To overcome resistance to PSEN1-selective inhibitors in T-ALL, targeting alternative signaling pathways or cellular processes could be a promising strategy. One potential approach is to explore combination therapies that target multiple nodes in the NOTCH signaling pathway. By simultaneously inhibiting different components of the pathway, such as downstream effectors or feedback mechanisms, it may be possible to circumvent resistance mechanisms that arise from mutations in PSEN1. Additionally, targeting complementary pathways that crosstalk with NOTCH signaling, such as the PI3K-AKT pathway, could provide synergistic effects and enhance the efficacy of PSEN1-selective inhibitors. Furthermore, investigating the tumor microenvironment and immune modulation strategies could offer new avenues to overcome resistance and improve treatment outcomes in T-ALL.

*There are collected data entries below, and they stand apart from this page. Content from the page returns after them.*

-- ==== Sys2Proof/Certificates/Slice0/Obligations.lean ====
section
/-! DEFINITION. The statements for the provers. Each docstring names the rules it formalises, or says that it
rests on a choice of the model and names the log entry. -/

open Sys2Proof Sys2Proof.Machine

/-! ### Decoding and stepping -/

/-- 30_encoding.md R97 to R102: decoding the words of a well-formed command gives the command back, and
leaves the words after it. -/
def Obligations.DecodeOfEncode : Prop :=
  ∀ (i : Instr) (rest : List Word), i.WellFormed → decode (encode i ++ rest) = .command i rest

/-- 30_encoding.md R97 to R106: a command decoded from words is well-formed, and the words taken are its
encoding; so no two encodings share a meaning. -/
def Obligations.EncodeOfDecode : Prop :=
  ∀ (words : List Word) (i : Instr) (rest : List Word),
    decode words = .command i rest → i.WellFormed ∧ words = encode i ++ rest

/-- 30_encoding.md R105: a command word whose pair is not in the table of R97, or that sets a bit its row does
not assign, is answered E_ILLEGAL with EVT = 0, VAL = 0 and no RX, takes no extension word and changes nothing
else; a legal word is never answered so. -/
def Obligations.IllegalWordIsAnswered : Prop :=
  ∀ (s : State) (cw : Word) (rest : List Word), s.port = cw :: rest →
    (¬ LegalWord cw → step s = .next { s with port := rest, response := answer 1 0 0 none }) ∧
    (LegalWord cw → ∀ why r, decode s.port ≠ .illegal why r)

/-- Words of 95_test_vectors.md V-DEC-1 and V-DEC-2 decode to what the vectors say. -/
def Obligations.VectorWordsDecode : Prop :=
  decode [0x01000030] = .command (.sysRdreg 0x30) [] ∧
  decode [0x11000008, 0x00001388] = .command (.strWork 8 5000) [] ∧
  decode [0x21000001, 0x00000340] = .command (.fsdWork 1 832) [] ∧
  decode [0x33000005] = .command (.lfsrWhiten 5) [] ∧
  decode [0x40000201] = .command (.tceCfgDim 1 2) [] ∧
  decode [0x41000100, 0x00000005] = .command (.tceCfgGen 0 1 5) [] ∧
  decode [0x43000001, 0x00000004] = .command (.tceCfgBlock true 4) [] ∧
  decode [0x46000001, 0x00000000] = .command (.tceLookup 1 0) [] ∧
  decode [0x51000005, 0x00000004] = .command (.cesWork 5 4) [] ∧
  decode [0x00000000] = .illegal .unassignedOp [] ∧
  decode [0x40010201] = .illegal .nonzeroReservedBits [] ∧
  decode [0x60000000] = .illegal .reservedUnit []

/-- 30_encoding.md R90, R106: when the words on the command port begin with the words of a well-formed
command, the step takes exactly those words and is that command. -/
def Obligations.StepRunsDecodedCommand : Prop :=
  (∀ (s : State) (i : Instr) (rest : List Word),
    decode s.port = .command i rest → step s = exec i { s with port := rest }) ∧
  (∀ (s : State) (i : Instr) (rest : List Word),
    i.WellFormed → s.port = encode i ++ rest → step s = exec i { s with port := rest })

/-- The model's choice (log 3, log 16): with no whole command on the port the step is the host's next move,
and with no move left the machine waits (20_memory.md R75). A move places words (30_encoding.md R90), presents a
window in place of the old one, appends to a window (46_host_commands.md R278), commits (R272), or asserts the
reset input (70_reset_and_hazards.md R320, R321, 10_state.md R36), which puts every register at its reset value but
`LUT.built`; that a half-placed command is dropped and that windows, host queue and free-value counter stay is
log 17. -/
def Obligations.HostMovesBetweenCommands : Prop :=
  ∀ (s : State) (rest : List HostMove), decode s.port = .incomplete →
    (s.host = [] → step s = .next s) ∧
    (∀ ws, s.host = .place ws :: rest → step s = .next { s with port := s.port ++ ws, host := rest }) ∧
    (∀ items, s.host = .present items :: rest →
      step s = .next { s with
        host := rest
        win := match items with
          | .str l => { s.win with strIn := l }
          | .fsd l => { s.win with fsdIn := l }
          | .lfsr l => { s.win with lfsrIn := l }
          | .ces l => { s.win with cesIn := l } }) ∧
    (∀ items, s.host = .append items :: rest →
      step s = .next { s with
        host := rest
        win := match items with
          | .str l => { s.win with strIn := s.win.strIn ++ l }
          | .fsd l => { s.win with fsdIn := s.win.fsdIn ++ l }
          | .lfsr l => { s.win with lfsrIn := s.win.lfsrIn ++ l }
          | .ces l => { s.win with cesIn := s.win.cesIn ++ l } }) ∧
    (s.host = .commit .str :: rest →
      step s = .next { s with win := { s.win with strIn := s.win.strIn.drop (rxField s) }, host := rest }) ∧
    (s.host = .commit .fsd :: rest →
      step s = .next { s with win := { s.win with fsdIn := s.win.fsdIn.drop (rxField s) }, host := rest }) ∧
    (s.host = .commit .ces :: rest →
      step s = .next { s with win := { s.win with cesIn := s.win.cesIn.drop (rxField s) }, host := rest }) ∧
    (s.host = .reset :: rest →
      step s = .next { State.reset with
        lutBuilt := s.lutBuilt, win := s.win, host := rest, freeCount := s.freeCount })

/-! ### Invariants and whole-machine rules -/

/-- The invariant of Safety.lean (10_state.md R24, R30, R39, R43; 20_memory.md R61, R62, R73;
44_trellis_code_engine.md R228): every step from a state that has it leads to one that has it. -/
def Obligations.StepKeepsInvariant : Prop :=
  ∀ s t : State, s.Inv → step s = .next t → t.Inv

/-- The state after reset has the invariant. -/
def Obligations.ResetHasInvariant : Prop := State.reset.Inv

/-- 20_memory.md R73: "CES and LFSR form their indices from registers that are in range by construction". From
a state that has the invariant no step ends in a fault of the model (log 14). -/
def Obligations.InvariantStatesDoNotFault : Prop :=
  ∀ s : State, s.Inv → NoFault (step s)

/-- 93_implementation_defined.md U3, U4, U5, U9: only `TCE.BUILD` and `FSD.WORK` are ever refused, each for
the reasons listed there. -/
def Obligations.OnlyListedRefusals : Prop :=
  ∀ (s : State) (r : Refusal), step s = .refused r →
    (∃ rest, decode s.port = .command .tceBuild rest ∧
      (r = .blockLengthBand ∨ r = .tableTooLarge ∨ r = .endStateOutOfRange)) ∨
    (∃ cap avail rest, decode s.port = .command (.fsdWork cap avail) rest ∧ r = .reservedFieldMark)

/-- 10_state.md R20, 20_memory.md R65, R77: a command writes no register and no output window of a unit it
is not addressed to, no input window, and nothing of the host's. -/
def Obligations.CommandsKeepOtherUnits : Prop :=
  ∀ (i : Instr) (s t : State), exec i s = .next t →
    (unitOf i ≠ 1 → t.str = s.str ∧ t.win.strOut = s.win.strOut) ∧
    (unitOf i ≠ 2 → t.fsd = s.fsd ∧ t.win.fsdOut = s.win.fsdOut) ∧
    (unitOf i ≠ 3 → t.lfsr = s.lfsr ∧ t.lutBuilt = s.lutBuilt ∧ t.win.lfsrOut = s.win.lfsrOut) ∧
    (unitOf i ≠ 4 → t.tce = s.tce) ∧
    (unitOf i ≠ 5 → t.ces = s.ces ∧ t.win.cesOut = s.win.cesOut) ∧
    t.win.strIn = s.win.strIn ∧ t.win.fsdIn = s.win.fsdIn ∧ t.win.lfsrIn = s.win.lfsrIn ∧
    t.win.cesIn = s.win.cesIn ∧ t.port = s.port ∧ t.host = s.host

/-- 10_state.md R20, R36: what an STR, FSD or LFSR command answers, emits and leaves in its registers depends on
its own unit's registers and window only; in particular not on `LUT.built`. Between states with equal free-value
counters, so that an item the host did not fill is the same in both (log 6, log 8). -/
def Obligations.UnitsDoNotReadEachOther : Prop :=
  ∀ (i : Instr) (s s' t : State), s.freeCount = s'.freeCount → exec i s = .next t →
    (unitOf i = 1 → s.str = s'.str → s.win.strIn = s'.win.strIn →
      ∃ t', exec i s' = .next t' ∧ t'.str = t.str ∧ t'.response = t.response ∧
        t'.win.strOut.take (valField t) = t.win.strOut.take (valField t)) ∧
    (unitOf i = 2 → s.fsd = s'.fsd → s.win.fsdIn = s'.win.fsdIn →
      ∃ t', exec i s' = .next t' ∧ t'.fsd = t.fsd ∧ t'.response = t.response ∧
        t'.win.fsdOut.take (valField t) = t.win.fsdOut.take (valField t)) ∧
    (unitOf i = 3 → s.lfsr = s'.lfsr → s.win.lfsrIn = s'.win.lfsrIn →
      ∃ t', exec i s' = .next t' ∧ t'.lfsr = t.lfsr ∧ t'.response = t.response ∧
        (i ≠ .lfsrOut → t'.win.lfsrOut.take (valField t) = t.win.lfsrOut.take (valField t)))

/-- 60_exceptions.md R291: the only status codes are 0 to 5; with a status other than OK the fields EVT, VAL
and RX are zero, no item is emitted and nothing changes, but for E_CONFIG, which leaves `TCE.build_state` =
FAILED and one error flag set and changes no other unit. -/
def Obligations.ErrorStatusesChangeNothing : Prop :=
  ∀ (i : Instr) (s t : State) (code : Nat), exec i s = .next t → statusOf t = some code → code ≠ 0 →
    code ≤ 5 ∧ (t.response = answer code 0 0 none ∨ t.response = answer code 0 0 (some 0)) ∧
    (code ≠ 4 → SameButResponse s t) ∧
    (code = 4 → i = .tceBuild ∧
      t = { s with tce := t.tce, freeCount := t.freeCount, response := t.response } ∧
      t.tce.buildState = .failed ∧
      (s.tce.errDim = false → s.tce.errBlocklen = false → t.tce.errDim = !t.tce.errBlocklen))

/-- 60_exceptions.md R293: E_STATE is raised by a configuration command or `TCE.BUILD` when `TCE.build_state` is
not UNBUILT, and by `TCE.LOOKUP`, `CES.WORK` or `CES.FORECAST` when it is not BUILT; no other unit raises it;
nothing is recorded. -/
def Obligations.StateGates : Prop :=
  ∀ (i : Instr) (s : State),
    (needsUnbuilt i = true → s.tce.buildState ≠ .unbuilt →
      exec i s = .next { s with response := answer 2 0 0 none }) ∧
    (needsBuilt i = true → s.tce.buildState ≠ .built →
      exec i s = .next { s with response := answer 2 0 0 (some 0) }) ∧
    (unitOf i ≤ 3 → ∀ t, exec i s = .next t → statusOf t ≠ some 2)

/-- 20_memory.md R82, 44_trellis_code_engine.md R207, 70_reset_and_hazards.md R320: once `TCE.build_state` is
not UNBUILT, no step changes anything of TCE (configuration, TRELLIS, TERM, flags) but the hardware reset. -/
def Obligations.TablesAreImmutable : Prop :=
  ∀ s t : State, step s = .next t → s.tce.buildState ≠ .unbuilt →
    t.tce = s.tce ∨ (ResetTurn s ∧ t.tce = TceUnit.reset)

/-- 10_state.md R32, R36, R45, 60_exceptions.md R296: a sticky bit is cleared by the hardware reset only, and
`LUT.built` by nothing. -/
def Obligations.StickyBitsStay : Prop :=
  ∀ s t : State, step s = .next t →
    (s.lutBuilt = true → t.lutBuilt = true) ∧
    (¬ ResetTurn s →
      (s.fsd.evSyncLoss = true → t.fsd.evSyncLoss = true) ∧
      (s.fsd.evOverflow = true → t.fsd.evOverflow = true) ∧
      (s.ces.faultTerm = true → t.ces.faultTerm = true))

/-! ### Reset -/

/-- 70_reset_and_hazards.md R321: every register after a power-up reset, with `LUT.built` unchanged by a later
one, and what the status registers read then. The tables are absent (R322). -/
def Obligations.ResetValues : Prop :=
  (∀ s : State, (hostMove s .reset).lutBuilt = s.lutBuilt) ∧
  State.reset.str = ⟨false, 0, Sample.zero, Config.ISTATE0, Config.LSTATE0⟩ ∧
  State.reset.fsd = ⟨.searching, false, 0, false, false, 0⟩ ∧
  State.reset.lfsr.s = Config.PRELOAD ∧ State.reset.lutBuilt = false ∧
  State.reset.tce = ⟨.unbuilt, 0, 0, [], [], false, 0, false, 0, .soai, false, 0, 0, 0, 0, [], [], [],
    false, false, false, false⟩ ∧
  State.reset.ces = ⟨.init, 0, 0, 0, 0, false⟩ ∧
  (∀ r ∈ [0x10, 0x20, 0x21, 0x22, 0x31, 0x40, 0x41, 0x42, 0x43, 0x44, 0x50, 0x51, 0x52, 0x53],
    exec (.sysRdreg (BitVec.ofNat 8 r)) State.reset =
      .next { State.reset with response := answer 0 0 0 (some 0) }) ∧
  exec (.sysRdreg 0x30) State.reset =
    .next { State.reset with response := answer 0 0 0 (some (Config.PRELOAD.setWidth 32)) }

/-! ### SYS -/

/-- 46_host_commands.md R273 with the register map of 10_state.md R47 to R58: `SYS.RDREG` completes in every
state, answers the register's fields at their bits, E_RANGE for an unassigned number, and changes nothing. -/
def Obligations.RdregAnswersTheMap : Prop :=
  ∀ (r : BitVec 8) (s : State),
    exec (.sysRdreg r) s =
      .next { s with
        response :=
          match registerMap s r.toNat with
          | some v => answer 0 0 0 (some (BitVec.ofNat 32 v))
          | none => answer 3 0 0 (some 0) }

/-! ### STR -/

/-- 41_symbol_timing_recovery.md R123: `STR.FORECAST N` answers ceil(N * R_NUM / R_DEN) + LOOKAHEAD_MARGIN,
E_RANGE at 2^32 or more, and changes nothing. -/
def Obligations.StrForecast : Prop :=
  ∀ (n : Nat) (s : State), ∃ c : Nat,
    n * Config.R_NUM ≤ c * Config.R_DEN ∧ c * Config.R_DEN < n * Config.R_NUM + Config.R_DEN ∧
    exec (.strForecast n) s =
      .next { s with
        response :=
          if 2 ^ 32 ≤ c + Config.LOOKAHEAD_MARGIN then answer 3 0 0 (some 0)
          else answer 0 0 0 (some (BitVec.ofNat 32 (c + Config.LOOKAHEAD_MARGIN))) }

Given the role of PSEN1 in Alzheimer's disease, how might the resistance mechanisms identified in this study inform the development of PSEN1-targeted therapies for neurodegenerative disorders

The resistance mechanisms identified in this study could offer valuable insights for the development of PSEN1-targeted therapies for neurodegenerative disorders, particularly Alzheimer's disease. Understanding how specific mutations in PSEN1 confer resistance to γ-secretase inhibitors in T-ALL can inform the design of novel therapeutic approaches for Alzheimer's disease that are less susceptible to resistance. By incorporating this knowledge into the development of PSEN1-targeted therapies, researchers can optimize the efficacy and specificity of the inhibitors to effectively modulate γ-secretase activity in the context of neurodegenerative disorders. Additionally, exploring the impact of these resistance mechanisms on the processing of amyloid precursor protein and Aβ peptides in Alzheimer's disease could provide new insights into the pathogenesis of the disease and guide the development of more targeted and effective treatments.